------ EXERCISE INPUT ------
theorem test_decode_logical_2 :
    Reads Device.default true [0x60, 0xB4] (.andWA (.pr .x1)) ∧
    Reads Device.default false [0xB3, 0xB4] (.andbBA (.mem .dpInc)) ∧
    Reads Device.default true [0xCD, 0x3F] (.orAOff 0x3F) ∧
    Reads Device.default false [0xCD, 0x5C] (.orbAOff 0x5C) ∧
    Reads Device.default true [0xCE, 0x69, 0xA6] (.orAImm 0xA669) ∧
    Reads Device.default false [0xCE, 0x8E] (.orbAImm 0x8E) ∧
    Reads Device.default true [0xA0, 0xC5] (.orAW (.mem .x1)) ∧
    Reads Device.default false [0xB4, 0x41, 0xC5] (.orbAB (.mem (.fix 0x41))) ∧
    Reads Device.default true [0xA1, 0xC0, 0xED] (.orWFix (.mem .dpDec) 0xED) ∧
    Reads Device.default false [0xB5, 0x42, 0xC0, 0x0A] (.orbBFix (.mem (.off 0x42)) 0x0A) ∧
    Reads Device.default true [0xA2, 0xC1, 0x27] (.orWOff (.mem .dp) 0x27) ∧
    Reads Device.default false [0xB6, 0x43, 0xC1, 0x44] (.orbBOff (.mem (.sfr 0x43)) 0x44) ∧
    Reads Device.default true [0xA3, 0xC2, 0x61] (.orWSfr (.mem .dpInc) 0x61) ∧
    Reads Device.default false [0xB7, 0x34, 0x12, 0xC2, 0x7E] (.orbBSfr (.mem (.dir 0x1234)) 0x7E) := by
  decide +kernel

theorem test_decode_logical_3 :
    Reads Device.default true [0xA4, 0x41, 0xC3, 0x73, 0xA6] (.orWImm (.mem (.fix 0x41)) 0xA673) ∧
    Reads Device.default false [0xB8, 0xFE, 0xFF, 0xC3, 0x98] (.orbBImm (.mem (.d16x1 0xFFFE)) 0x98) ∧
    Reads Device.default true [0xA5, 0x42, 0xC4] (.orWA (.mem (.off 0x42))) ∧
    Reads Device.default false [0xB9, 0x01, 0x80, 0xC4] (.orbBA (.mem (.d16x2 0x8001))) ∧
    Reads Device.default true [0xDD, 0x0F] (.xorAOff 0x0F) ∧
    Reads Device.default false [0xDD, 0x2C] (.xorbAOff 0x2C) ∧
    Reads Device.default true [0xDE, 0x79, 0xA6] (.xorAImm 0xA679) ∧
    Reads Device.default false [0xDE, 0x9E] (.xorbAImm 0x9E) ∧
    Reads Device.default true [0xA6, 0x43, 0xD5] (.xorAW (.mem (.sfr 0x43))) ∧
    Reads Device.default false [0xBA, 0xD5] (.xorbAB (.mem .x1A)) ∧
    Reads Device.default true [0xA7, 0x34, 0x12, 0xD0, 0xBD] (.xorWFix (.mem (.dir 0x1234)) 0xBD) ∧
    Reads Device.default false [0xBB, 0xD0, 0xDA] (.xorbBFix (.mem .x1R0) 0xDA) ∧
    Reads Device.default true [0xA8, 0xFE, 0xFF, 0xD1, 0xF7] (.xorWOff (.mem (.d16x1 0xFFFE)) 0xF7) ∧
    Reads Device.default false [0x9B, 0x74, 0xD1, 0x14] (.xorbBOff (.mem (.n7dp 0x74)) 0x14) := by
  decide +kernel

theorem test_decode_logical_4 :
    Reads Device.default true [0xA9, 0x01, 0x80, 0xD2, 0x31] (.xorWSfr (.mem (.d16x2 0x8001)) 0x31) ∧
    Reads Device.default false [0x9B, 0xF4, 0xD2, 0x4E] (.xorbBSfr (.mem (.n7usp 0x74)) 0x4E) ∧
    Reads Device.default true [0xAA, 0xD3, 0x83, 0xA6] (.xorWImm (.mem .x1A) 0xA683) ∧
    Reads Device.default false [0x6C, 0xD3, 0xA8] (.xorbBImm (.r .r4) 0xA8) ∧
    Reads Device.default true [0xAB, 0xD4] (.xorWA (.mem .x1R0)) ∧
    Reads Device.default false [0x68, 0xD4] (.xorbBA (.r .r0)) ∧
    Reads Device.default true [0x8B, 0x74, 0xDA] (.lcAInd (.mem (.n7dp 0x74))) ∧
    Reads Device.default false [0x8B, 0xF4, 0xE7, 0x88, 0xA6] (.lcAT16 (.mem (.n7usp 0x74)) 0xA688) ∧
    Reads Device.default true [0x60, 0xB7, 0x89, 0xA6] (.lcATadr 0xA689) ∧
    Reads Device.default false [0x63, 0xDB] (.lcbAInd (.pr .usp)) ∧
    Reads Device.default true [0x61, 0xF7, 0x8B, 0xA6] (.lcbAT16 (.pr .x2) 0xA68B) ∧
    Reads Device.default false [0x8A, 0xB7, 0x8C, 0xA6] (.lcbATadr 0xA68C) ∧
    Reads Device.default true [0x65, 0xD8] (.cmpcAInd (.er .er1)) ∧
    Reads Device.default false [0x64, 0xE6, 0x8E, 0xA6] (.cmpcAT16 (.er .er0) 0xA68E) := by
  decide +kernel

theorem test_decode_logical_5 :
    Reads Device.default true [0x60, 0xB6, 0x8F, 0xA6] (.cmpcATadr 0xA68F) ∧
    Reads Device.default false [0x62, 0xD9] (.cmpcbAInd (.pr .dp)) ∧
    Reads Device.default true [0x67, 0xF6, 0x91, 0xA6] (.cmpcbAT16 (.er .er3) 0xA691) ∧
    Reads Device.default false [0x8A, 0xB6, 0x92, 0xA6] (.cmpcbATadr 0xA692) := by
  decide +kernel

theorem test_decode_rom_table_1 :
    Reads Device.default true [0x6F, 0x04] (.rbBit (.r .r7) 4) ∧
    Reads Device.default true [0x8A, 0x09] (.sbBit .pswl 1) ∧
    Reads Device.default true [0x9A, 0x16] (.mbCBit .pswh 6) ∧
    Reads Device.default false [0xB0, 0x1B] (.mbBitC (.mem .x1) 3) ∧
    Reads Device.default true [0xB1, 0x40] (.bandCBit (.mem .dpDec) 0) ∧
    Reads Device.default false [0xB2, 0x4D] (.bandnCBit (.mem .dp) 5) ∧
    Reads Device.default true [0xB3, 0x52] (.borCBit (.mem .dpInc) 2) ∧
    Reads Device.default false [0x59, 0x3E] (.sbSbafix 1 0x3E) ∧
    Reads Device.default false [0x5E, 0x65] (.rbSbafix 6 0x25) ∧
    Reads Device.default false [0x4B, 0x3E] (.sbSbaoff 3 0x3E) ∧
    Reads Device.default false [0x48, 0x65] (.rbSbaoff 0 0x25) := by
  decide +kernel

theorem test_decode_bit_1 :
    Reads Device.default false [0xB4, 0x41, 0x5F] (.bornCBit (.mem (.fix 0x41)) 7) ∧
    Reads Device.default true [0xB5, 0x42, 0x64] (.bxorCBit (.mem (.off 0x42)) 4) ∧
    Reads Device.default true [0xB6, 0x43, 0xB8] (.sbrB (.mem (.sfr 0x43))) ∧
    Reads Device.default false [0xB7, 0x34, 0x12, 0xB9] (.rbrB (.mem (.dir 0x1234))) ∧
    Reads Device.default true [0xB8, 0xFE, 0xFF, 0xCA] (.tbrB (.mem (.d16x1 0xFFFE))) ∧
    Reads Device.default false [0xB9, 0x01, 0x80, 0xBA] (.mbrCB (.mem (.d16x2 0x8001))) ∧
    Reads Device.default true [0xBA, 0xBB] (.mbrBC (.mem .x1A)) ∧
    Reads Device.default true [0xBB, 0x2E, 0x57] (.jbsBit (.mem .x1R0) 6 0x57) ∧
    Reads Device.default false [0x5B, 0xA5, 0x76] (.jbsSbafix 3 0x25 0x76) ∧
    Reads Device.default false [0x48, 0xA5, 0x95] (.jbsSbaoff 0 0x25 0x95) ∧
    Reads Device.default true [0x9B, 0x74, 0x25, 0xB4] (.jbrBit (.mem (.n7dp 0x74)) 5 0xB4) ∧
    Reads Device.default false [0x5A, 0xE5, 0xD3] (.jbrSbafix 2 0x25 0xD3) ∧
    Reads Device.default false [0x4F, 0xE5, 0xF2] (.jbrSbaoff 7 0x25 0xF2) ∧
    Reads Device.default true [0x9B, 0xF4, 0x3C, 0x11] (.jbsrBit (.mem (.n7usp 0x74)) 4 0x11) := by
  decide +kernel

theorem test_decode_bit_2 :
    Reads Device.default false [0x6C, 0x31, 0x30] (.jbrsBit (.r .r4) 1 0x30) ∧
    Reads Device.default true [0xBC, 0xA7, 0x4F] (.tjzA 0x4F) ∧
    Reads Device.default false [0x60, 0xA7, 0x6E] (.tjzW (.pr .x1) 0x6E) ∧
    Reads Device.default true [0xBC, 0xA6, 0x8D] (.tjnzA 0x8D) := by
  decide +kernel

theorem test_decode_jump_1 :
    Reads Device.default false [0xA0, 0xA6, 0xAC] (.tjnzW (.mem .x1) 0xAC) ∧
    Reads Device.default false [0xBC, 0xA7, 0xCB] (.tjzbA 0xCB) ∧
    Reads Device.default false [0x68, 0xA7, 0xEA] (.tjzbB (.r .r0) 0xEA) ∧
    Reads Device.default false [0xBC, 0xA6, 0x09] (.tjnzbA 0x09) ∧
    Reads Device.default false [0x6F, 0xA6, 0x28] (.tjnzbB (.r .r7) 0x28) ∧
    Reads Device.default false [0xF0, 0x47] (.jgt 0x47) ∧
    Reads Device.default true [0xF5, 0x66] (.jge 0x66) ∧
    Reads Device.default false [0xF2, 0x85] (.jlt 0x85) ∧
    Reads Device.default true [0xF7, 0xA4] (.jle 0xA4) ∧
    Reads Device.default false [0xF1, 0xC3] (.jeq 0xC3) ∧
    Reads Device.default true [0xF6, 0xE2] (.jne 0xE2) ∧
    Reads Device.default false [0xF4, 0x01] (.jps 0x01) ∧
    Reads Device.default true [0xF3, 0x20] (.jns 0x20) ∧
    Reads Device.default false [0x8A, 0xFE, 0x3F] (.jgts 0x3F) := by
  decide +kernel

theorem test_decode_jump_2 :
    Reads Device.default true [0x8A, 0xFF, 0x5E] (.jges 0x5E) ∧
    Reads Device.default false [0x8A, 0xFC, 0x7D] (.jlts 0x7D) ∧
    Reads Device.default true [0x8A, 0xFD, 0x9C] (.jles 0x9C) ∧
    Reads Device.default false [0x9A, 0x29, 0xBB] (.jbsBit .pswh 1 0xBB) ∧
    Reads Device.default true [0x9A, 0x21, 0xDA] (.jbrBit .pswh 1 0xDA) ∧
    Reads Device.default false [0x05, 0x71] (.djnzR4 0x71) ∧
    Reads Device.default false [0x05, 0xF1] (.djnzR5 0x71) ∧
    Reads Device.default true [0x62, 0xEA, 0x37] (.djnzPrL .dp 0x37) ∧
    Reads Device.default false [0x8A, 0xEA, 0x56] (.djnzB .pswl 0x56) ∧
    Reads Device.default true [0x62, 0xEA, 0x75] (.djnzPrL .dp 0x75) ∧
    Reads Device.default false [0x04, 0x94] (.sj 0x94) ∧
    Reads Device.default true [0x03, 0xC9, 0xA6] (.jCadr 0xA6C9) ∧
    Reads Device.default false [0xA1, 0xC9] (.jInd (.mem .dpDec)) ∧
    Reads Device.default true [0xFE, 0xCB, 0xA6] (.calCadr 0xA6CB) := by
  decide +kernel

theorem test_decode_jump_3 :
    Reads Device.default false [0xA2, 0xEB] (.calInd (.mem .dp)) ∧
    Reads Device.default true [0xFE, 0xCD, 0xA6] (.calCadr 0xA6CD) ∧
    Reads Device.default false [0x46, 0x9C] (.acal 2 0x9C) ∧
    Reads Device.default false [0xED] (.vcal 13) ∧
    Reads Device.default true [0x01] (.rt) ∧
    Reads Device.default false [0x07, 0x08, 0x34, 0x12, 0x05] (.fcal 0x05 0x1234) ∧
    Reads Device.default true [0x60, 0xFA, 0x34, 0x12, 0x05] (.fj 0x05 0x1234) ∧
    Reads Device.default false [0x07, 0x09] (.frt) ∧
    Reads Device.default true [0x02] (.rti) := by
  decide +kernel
------
------ EXERCISE INPUT ------
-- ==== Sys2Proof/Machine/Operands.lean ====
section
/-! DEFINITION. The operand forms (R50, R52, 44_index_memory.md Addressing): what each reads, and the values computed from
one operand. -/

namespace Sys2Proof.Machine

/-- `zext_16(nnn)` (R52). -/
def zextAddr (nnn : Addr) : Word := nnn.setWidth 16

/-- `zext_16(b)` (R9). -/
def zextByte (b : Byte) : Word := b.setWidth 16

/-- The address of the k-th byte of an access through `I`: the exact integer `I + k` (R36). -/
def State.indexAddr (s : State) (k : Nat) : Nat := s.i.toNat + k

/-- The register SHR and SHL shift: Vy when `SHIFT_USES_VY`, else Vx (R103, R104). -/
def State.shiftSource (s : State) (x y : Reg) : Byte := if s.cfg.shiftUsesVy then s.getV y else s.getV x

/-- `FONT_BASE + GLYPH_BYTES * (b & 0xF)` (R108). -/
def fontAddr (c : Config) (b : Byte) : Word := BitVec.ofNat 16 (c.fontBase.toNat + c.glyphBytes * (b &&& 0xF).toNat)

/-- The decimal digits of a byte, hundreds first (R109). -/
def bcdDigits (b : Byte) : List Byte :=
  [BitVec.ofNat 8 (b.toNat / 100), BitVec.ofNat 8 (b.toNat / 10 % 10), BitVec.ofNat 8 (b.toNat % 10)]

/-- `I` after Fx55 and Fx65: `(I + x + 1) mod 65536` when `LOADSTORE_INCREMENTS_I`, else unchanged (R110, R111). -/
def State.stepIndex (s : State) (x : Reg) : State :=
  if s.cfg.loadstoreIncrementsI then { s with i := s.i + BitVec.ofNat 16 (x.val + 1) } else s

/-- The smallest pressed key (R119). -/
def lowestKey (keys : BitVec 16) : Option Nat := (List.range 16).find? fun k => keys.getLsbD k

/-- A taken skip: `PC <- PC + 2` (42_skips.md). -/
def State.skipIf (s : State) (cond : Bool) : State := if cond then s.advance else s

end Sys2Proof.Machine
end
------
◆ **EXERCISE REQUIREMENTS**: How many lines in the entries include "when"? Only the number is wanted.

◆ **OUTPUT**: 2